Fitness | Nutrition | Dec 19 2014

The risks and rewards of drying out

Fight nutritionist Freddy Brown explains the effects of water loss on performance
Floyd Mayweather vs Conor McGregor weigh in
floyd-mayweather  |  Esther Lin/Showtime

A LOT is being made in combat sports of being “big for the weight”. Boxers will obviously aim to weigh in their leanest state, after having shed every last ounce of surplus fat that may be more permissible in other professional sports. However, there are many things that influence an athlete’s daily fluctuation in weight, and even food and water in an athlete’s stomach (“gut weight”) can make an impact of a couple of pounds. However, being 70% water, an athlete can make serious headway towards their target weight by manipulating their hydration.
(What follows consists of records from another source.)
/-- The release of a tick: FILL in SEEKING and in PREROLL below its lead; PREROLL at its lead moves to RUNNING with h 0 and
releases as RUNNING does; in RUNNING a PRESENT with its drop where position 0
is occupied, and otherwise the gap hold of R48 or the REPEAT of an empty window. -/
def Obligations.ReleaseOfATick : Prop :=
  (∀ y : Synchroniser,
    (y.st = .seeking → y.release = { sync := y, placement := .fill, drops := 0 }) ∧
    (y.st = .preroll → y.window.length < y.p → y.release = { sync := y, placement := .fill, drops := 0 }) ∧
    (y.st = .preroll → y.p ≤ y.window.length →
      y.release = Synchroniser.release { y with st := .running, h := 0 }) ∧
    (y.st = .running → y.window = [] → y.release =
      { sync := y, placement := if y.repeatMark = true then .repeated else .fill, drops := 0 }) ∧
    (y.st = .running → y.window ≠ [] → (∀ x ∈ y.window, x.seq ≠ y.e) →
      y.release =
        if y.g < y.h + 1 then { sync := { y with e := y.e + 1#16, h := 0 }, placement := .fill, drops := 0 }
        else
          { sync := { y with h := y.h + 1 }
            placement := if y.repeatMark = true then .repeated else .fill, drops := 0 })) ∧
(∀ (y : Synchroniser) (f : FrameRecord), y.st = .running → f ∈ y.window → f.seq = y.e →
    y.window.Pairwise (fun a b => a.seq ≠ b.seq) →
    y.release.placement = .present f ∧
    (let left := y.window.filter fun x => decide (x.seq ≠ y.e)
     if y.p < left.length ∧ ∃ x ∈ left, x.seq = y.e + 1#16 then
       y.release.drops = 1 ∧ y.release.sync =
         { y with
           e := y.e + 2#16, h := 0, repeatMark := true
           window := left.filter fun x => decide (x.seq ≠ y.e + 1#16) }
     else
       y.release.drops = 0 ∧
         y.release.sync = { y with e := y.e + 1#16, h := 0, repeatMark := true, window := left }))

/-- The window holds at most w frames at distinct positions 0 to w - 1 after every arrival and every release. -/
def Obligations.WindowStaysWithinItsDepth : Prop :=
  let good (y : Synchroniser) : Prop :=
    1 ≤ y.w ∧ y.w ≤ 8 ∧ y.window.length ≤ y.w ∧ (∀ x ∈ y.window, (x.seq - y.e).toNat < y.w) ∧
      y.window.Pairwise (fun a b => (a.seq - y.e).toNat < (b.seq - y.e).toNat)
  ∀ y : Synchroniser, good y → (y.st = .seeking → y.window = []) →
    (∀ f, good (y.arrive f).sync) ∧ good y.release.sync

/-! ### Takes -/

/-- ARM by its checks: BAD PORT, BUSY, BAD FIELD and CONFLICT queue the REPLY and change nothing else. An accepted ARM opens
the port, starts the synchroniser afresh, and sets every parameter of the channel to its clamped value; its REPLY is
DONE, with ADJUSTED when the clamp changed a value. That the tally is evaluated once, after all these changes, is the
model's choice (log 18). -/
def Obligations.ArmByItsChecks : Prop :=
  (∀ (s : State) (m : Heard) (v : BitVec 16) (c : Port),
    s.accepts m = true → m.target = .station v → 23 ≤ m.payload.length → parsePort m.payload = some c →
    (s.chan c).take.st = .idle → (parseArm m.payload).feed ≠ 0#16 →
    (∀ d, (s.chan d).take.st ≠ .idle → (s.chan d).port.feedId ≠ some (parseArm m.payload).feed) →
    let asked := armParams (parseArm m.payload) s.status.cfg.params
    let x := clampParams asked
    exec (.arm m) s = .next
      (State.reply m.sender .done (decide (x ≠ asked)) (m.payload.getD 0 0#8) 0x10#8
        (State.retally c (s.setChan c
          { port := { (s.chan c).port with
              opened := true, feedId := some (parseArm m.payload).feed, gating := x.gating, fwt := x.fwt,
              rx := .hunt [], interrupted := .hunt [], waitTimer := none, consecBad := 0, feed := .lost .silent,
              firstSinceArm := true, faultMark := false }
            sync := { (s.chan c).sync with
              w := x.w, p := x.p, g := x.g, st := .seeking, window := [], h := 0, repeatMark := false }
            take := { (s.chan c).take with
              st := .armed, segLen := x.segLen, k := x.k, twin := x.twin, buffer := none, active := none,
              cueEmpty := false, holdOver := 0 }
            sel := { (s.chan c).sel with
              n := x.n, d := x.d, target := x.target, bucket := x.bucket, qMin := x.qMin, qMax := x.qMax,
              a := 0, fullness := 0 } })))) ∧
(∀ (s : State) (m : Heard) (v : BitVec 16),
    s.accepts m = true → m.target = .station v → 23 ≤ m.payload.length →
    let answer (code : ReplyCode) := State.reply m.sender code false (m.payload.getD 0 0#8) 0x10#8 s
    (parsePort m.payload = none → exec (.arm m) s = .next (answer .badPort)) ∧
    ∀ c, parsePort m.payload = some c →
      ((s.chan c).take.st ≠ .idle → exec (.arm m) s = .next (answer .busy)) ∧
      ((s.chan c).take.st = .idle → (parseArm m.payload).feed = 0#16 →
        exec (.arm m) s = .next (answer .badField)) ∧
      ((s.chan c).take.st = .idle → (parseArm m.payload).feed ≠ 0#16 →
        (∃ d, (s.chan d).take.st ≠ .idle ∧ (s.chan d).port.feedId = some (parseArm m.payload).feed) →
        exec (.arm m) s = .next (answer .conflict)))

/-- DISARM by the channel state: ARMED goes to IDLE with its port closed, its window empty and its cue gone; every other
state refuses. That the tally is evaluated once, after the port has closed and the channel is IDLE, is the model's choice
(log 18). -/
def Obligations.DisarmByState : Prop :=
  ∀ (s : State) (m : Heard) (v : BitVec 16), s.accepts m = true → m.target = .station v → m.payload ≠ [] →
    let answer (code : ReplyCode) (t : State) := State.reply m.sender code false (m.payload.getD 0 0#8) 0x11#8 t
    (parsePort m.payload = none → exec (.disarm m) s = .next (answer .badPort s)) ∧
    ∀ c, parsePort m.payload = some c →
      ((s.chan c).take.st = .armed →
        exec (.disarm m) s = .next (answer .done (State.retally c (s.setChan c
          { port := { (s.chan c).port with
              opened := false, rx := .hunt [], waitTimer := none, feed := .lost .silent }
            sync := { (s.chan c).sync with window := [], st := .seeking, h := 0 }
            take := { (s.chan c).take with st := .idle, buffer := none, active := none, holdOver := 0 }
            sel := (s.chan c).sel })))) ∧
      ((s.chan c).take.st = .recording ∨ (s.chan c).take.st = .ending →
        exec (.disarm m) s = .next (answer .busy s)) ∧
      ((s.chan c).take.st = .idle → exec (.disarm m) s = .next (answer .notArmed s))

/-- CUE by the checks of R61, whichever way it is addressed: the first that fails gives the reply, and a cue that passes is
placed in the empty buffer. -/
def Obligations.CueChecked : Prop :=
  ∀ (s : State) (m : Heard), s.accepts m = true → 8 ≤ m.payload.length →
    let q := parseCue m.payload
    let answer (code : ReplyCode) (t : State) := State.answered m code false (m.payload.getD 0 0#8) 0x12#8 t
    (s.commandPort m = none → exec (.cue m) s = .next (answer .badPort s)) ∧
    ∀ c, s.commandPort m = some c →
      ((s.chan c).take.st = .idle → exec (.cue m) s = .next (answer .notArmed s)) ∧
      ((s.chan c).take.st = .ending → exec (.cue m) s = .next (answer .busy s)) ∧
      ((s.chan c).take.st = .armed ∨ (s.chan c).take.st = .recording →
        (q.clip = 0#32 ∧ (q.tie = false ∨ (s.chan c).take.st = .armed) →
          exec (.cue m) s = .next (answer .badField s)) ∧
        (¬ (q.clip = 0#32 ∧ (q.tie = false ∨ (s.chan c).take.st = .armed)) → (s.chan c).take.buffer ≠ none →
          exec (.cue m) s = .next (answer .busy s)) ∧
        (¬ (q.clip = 0#32 ∧ (q.tie = false ∨ (s.chan c).take.st = .armed)) → (s.chan c).take.buffer = none →
          exec (.cue m) s =
            .next (answer .done (s.onTake c fun t => { t with buffer := some q, cueEmpty := false }))))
It is reported that the majority of MMA fighters, with day-before weigh-in schedules and an experience of American high-school wrestling, are immersed in this culture. However, we’ve been told for years that dehydration is bad for performance, while many deaths in boxing have been attributed to drastic weight-loss. I’m going to briefly cover some of the risks, rewards, and reported effects of “drying out”…

The Pros of Sweating Down

The advantage of losing water weight is obvious. Boxers aim to bend the rules to fight smaller people, and to enjoy a weight advantage. The sad fact is that in reality it will be just minimising your opponent’s advantage – if everyone is sweating down, many feel they also must do so in order to compete. HBO’s unofficial fight-night weigh-ins demonstrate that most fighters gain at least 10lbs after weigh-in, while many may put on far more. Brandon Rios was noted as rebounding 20lbs before his lightweight match against John Murray (15% of his body mass), whilst MMA exponents of this strategy like Georges St Pierre have been reported to put on in excess of 25lbs before entering the octagon. Now, the debate begins when we start weighing up this reward versus the risk… Some fighters believe that given 24 hours to rehydrate, the risk to performance and health will be outweighed by the reward of being bigger. Evidence that would go at least some way to supporting this view can be found in studies done on lightweight rowers, who preserved their performance after dehydrating by 4-5% body-weight (e.g. 3kg for a welterweight). Given only 2 hours for rehydration, consuming high carbohydrate electrolyte solutions restored performance to previous values. Interestingly, Derry Matthews’ second training camp with nutrition expert Dr James Morton allowed Derry to maintain 2kg more lean mass, his strength being 10% greater throughout his training camp before using a pre-weigh-in dehydration strategy. More recently, Vasyl Lomachenko’s first loss was inflected at the hands of experienced pro Orlando Salido, who held, spoiled and outmuscled the skilled amateur star. This gamesmanship also extended to weight-making, as Salido came in almost a stone heavier than Lomachenko on fight night. We’ve talked about the rewards… but what of the risks. Well, we know that in combat sport, the risks don’t get any bigger…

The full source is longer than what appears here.